Why This Job is Featured on The SaaS Jobs
This Senior AI/MLOps Engineer role sits at a core SaaS intersection: taking applied machine learning for search and turning it into dependable, observable services that can be operated continuously. In the SaaS ecosystem, that “production ML” layer is where product differentiation meets platform reliability—especially for search, ranking, and recommendations that must perform consistently under real user traffic.
From a SaaS career standpoint, the work builds durable leverage: lifecycle ownership from packaging and deployment through monitoring, rollback strategies, and cost/performance trade-offs in cloud environments. Experience designing CI/CD for ML workloads, defining service-level indicators, and managing model versioning translates across many SaaS categories that are adding AI features without compromising uptime or governance.

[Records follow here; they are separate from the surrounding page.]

@[simp] theorem accept_params (rest : List Input) (s : State) : (accept rest s).params = s.params := rfl
@[simp] theorem accept_session (rest : List Input) (s : State) : (accept rest s).session = s.session := rfl
@[simp] theorem accept_lines (rest : List Input) (s : State) : (accept rest s).lines = s.lines := rfl
@[simp] theorem accept_cursor (rest : List Input) (s : State) : (accept rest s).cursor = s.cursor := rfl
@[simp] theorem accept_timing (rest : List Input) (s : State) : (accept rest s).timing = s.timing := rfl
@[simp] theorem accept_lastResult (rest : List Input) (s : State) : (accept rest s).lastResult = s.lastResult := rfl
@[simp] theorem accept_faultSeen (rest : List Input) (s : State) : (accept rest s).faultSeen = s.faultSeen := rfl
@[simp] theorem accept_busy (rest : List Input) (s : State) : (accept rest s).busy = true := rfl
@[simp] theorem accept_inbox (rest : List Input) (s : State) : (accept rest s).inbox = rest := rfl
@[simp] theorem accept_traceRev (rest : List Input) (s : State) : (accept rest s).traceRev = s.traceRev := rfl
@[simp] theorem accept_responses (rest : List Input) (s : State) : (accept rest s).responses = s.responses := rfl
@[simp] theorem accept_env (rest : List Input) (s : State) : (accept rest s).env = s.env := rfl
@[simp] theorem accept_draws (rest : List Input) (s : State) : (accept rest s).draws = s.draws := rfl

@[simp] theorem played_params (items : List TraceItem) (s : State) : (played items s).params = s.params := rfl
@[simp] theorem played_session (items : List TraceItem) (s : State) : (played items s).session = s.session := rfl
@[simp] theorem played_lines (items : List TraceItem) (s : State) : (played items s).lines = linesAfter s.lines items := rfl
@[simp] theorem played_cursor (items : List TraceItem) (s : State) : (played items s).cursor = s.cursor := rfl
@[simp] theorem played_timing (items : List TraceItem) (s : State) : (played items s).timing = s.timing := rfl
@[simp] theorem played_lastResult (items : List TraceItem) (s : State) : (played items s).lastResult = s.lastResult := rfl
@[simp] theorem played_faultSeen (items : List TraceItem) (s : State) : (played items s).faultSeen = s.faultSeen := rfl
@[simp] theorem played_busy (items : List TraceItem) (s : State) : (played items s).busy = s.busy := rfl
@[simp] theorem played_inbox (items : List TraceItem) (s : State) : (played items s).inbox = s.inbox := rfl
@[simp] theorem played_traceRev (items : List TraceItem) (s : State) : (played items s).traceRev = items.reverse ++ s.traceRev := rfl
@[simp] theorem played_responses (items : List TraceItem) (s : State) : (played items s).responses = s.responses := rfl
@[simp] theorem played_env (items : List TraceItem) (s : State) : (played items s).env = envAfter s.params s.timing s.lines items s.env := rfl
@[simp] theorem played_draws (items : List TraceItem) (s : State) : (played items s).draws = s.draws := rfl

The role also connects engineering decisions to product iteration via experimentation and analytics, a common operating model in mature SaaS teams.

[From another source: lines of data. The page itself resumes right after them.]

theorem Effect.ran {i : Instr} {s : State} (hn : NoMode i) (cs : List (Cmd × Payload)) (rx : List (List Bool))
    (d : Draws) (r : Result) (data : List Word) (hr : r = .ok ∨ r = .aborted) (hp : s.session = .prog)
    (h : exec i s = .next (answered r data (ranWith cs rx d (arrive s)))) : Effect i s :=
  .inr ⟨_, _, s.session, _, s.timing, d, r, data, .inr (.inr rfl), hr, Whole.reading s.params s.timing cs rx,
    Moves.still hn (MclrStays.reading _ _ _ _) (fun _ => .inr hp) (.inl rfl), h⟩

theorem Effect.sends {i : Instr} {s : State} (hn : NoMode i) (ok : Bool) (c : Cmd) (p : Payload)
    (hc : cmdClass c ≠ .inp) (h : exec i s = .next (commandOp ok (runCommand c p) s)) : Effect i s := by
  simp only [commandOp, refuse_eq_refusedWith, runCommand, complete_eq_answered, issue_eq_ranWith c p (arrive s) hc] at h
  split at h
  · split at h
    · next hp => exact Effect.ran hn _ _ _ _ _ (.inl rfl) hp h
    · exact Effect.refused .eNotProg rfl h
  · exact Effect.refused .eBadArg rfl h

theorem Effect.reads {i : Instr} {s : State} (hn : NoMode i) (ok : Bool) (c : Cmd) (hc : cmdClass c = .inp)
    (h : exec i s = .next (commandOp ok (runRead c) s)) : Effect i s := by
  obtain ⟨bs, d, -, -, he⟩ := issueCmd_eq_ranWith c 0 (arrive s) hc
  simp only [commandOp, refuse_eq_refusedWith, runRead, complete_eq_answered, he] at h
  split at h
  · split at h
    · next hp => exact Effect.ran hn _ _ _ _ _ (.inl rfl) hp h
    · exact Effect.refused .eNotProg rfl h
  · exact Effect.refused .eBadArg rfl h

/-- A request that only its arguments can refuse, played against the environment `s0` meets. -/
theorem Effect.playedOn {i : Instr} {s s0 : State} (hs : s0 = s ∨ s0 = arriveRaw s) (ok : Bool) (items : List TraceItem)
    (m : Session) (k : Cursor) (τ : Timing) (d : Draws) (data : List Word) (hw : Whole s.timing.tEdge.toNat items)
    (hm : ok = true → Moves i s items m k τ)
    (h : exec i s = .next (if ok = true then
      answered .ok data { played items s0 with session := m, cursor := k, timing := τ, draws := d }
      else refusedWith .eBadArg s)) : Effect i s := by
  split at h
  · next ho =>
    obtain rfl | rfl := hs
    · exact .inr ⟨_, items, m, k, τ, d, .ok, data, .inl rfl, .inl rfl, hw, hm ho, h⟩
    · exact .inr ⟨_, items, m, k, τ, d, .ok, data, .inr (.inl rfl), .inl rfl, hw, hm ho, h⟩
  · exact Effect.refused .eBadArg rfl h

theorem Effect.plain {i : Instr} {s : State} (ok : Bool) (items : List TraceItem) (m : Session) (k : Cursor)
    (τ : Timing) (d : Draws) (data : List Word) (hw : Whole s.timing.tEdge.toNat items)
    (hm : ok = true → Moves i s items m k τ)
    (h : exec i s = .next (if ok = true then
      answered .ok data { played items s with session := m, cursor := k, timing := τ, draws := d }
      else refusedWith .eBadArg s)) : Effect i s :=
  Effect.playedOn (.inl rfl) ok items m k τ d data hw hm h

/-- SEND_BITS and RECV_BITS (R90, R91). -/
theorem Effect.raw {i : Instr} {s : State} (hn : NoMode i) (ok : Bool) (items : List TraceItem) (d : Draws)
    (data : List Word) (hw : Whole s.timing.tEdge.toNat items) (hm : MclrStays items)
    (h : exec i s = .next (if ok = true then
      answered .ok data { played items (arriveRaw s) with cursor := { s.cursor with valid := false }, draws := d }
      else refusedWith .eBadArg s)) : Effect i s :=
  Effect.playedOn (.inr rfl) ok items s.session { s.cursor with valid := false } s.timing d data hw
    (fun _ => Moves.still hn hm (fun h => by simp at h) (.inl rfl)) h

theorem Effect.region {i : Instr} {s : State} (hn : NoMode i) (ok : Bool) (n : BitVec 16) (body : State → State)
    (h : exec i s = .next (regionOp ok n body s))
    (hb : ∃ cs rx d r data, (r = .ok ∨ r = .aborted) ∧
      body (arrive s) = answered r data (ranWith cs rx d (arrive s))) : Effect i s := by
  obtain ⟨cs, rx, d, r, data, hr, hb⟩ := hb
  rw [regionOp_eq] at h
  split at h
  · split at h
    · exact .inr ⟨s.env, [], s.session, s.cursor, s.timing, s.draws, .ok, [], .inl rfl, .inl rfl, Whole.nil _,
        Moves.still hn MclrStays.nil (fun _ => .inl rfl) (.inl rfl), h⟩
    · split at h
      · next hp => exact Effect.ran hn cs rx d r data hr hp (by rw [h, hb])
      · exact Effect.refused .eNotProg rfl h
  · exact Effect.refused .eBadArg rfl h

theorem hasOperands_zero (ops : List Word) : hasOperands ops 0 = true ↔ ops = [] := by simp [hasOperands]

theorem mclr_enterItems (p : Params) (t : Timing) (l : Lines) : (linesAfter l (enterItems p t)).mclr = false := by
  rw [enterItems, linesAfter_append, linesAfter_append]
  simp only [linesAfter]
  rw [MclrStays.key]
  rfl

This position is best suited to an engineer who prefers end-to-end responsibility and operational rigor over isolated model development. It fits someone comfortable collaborating across data science, product, and reliability functions, and who values repeatable systems—pipelines, tooling, and standards—more than one-off deployments. The hybrid expectation also signals a working style that blends independent execution with periodic in-person alignment.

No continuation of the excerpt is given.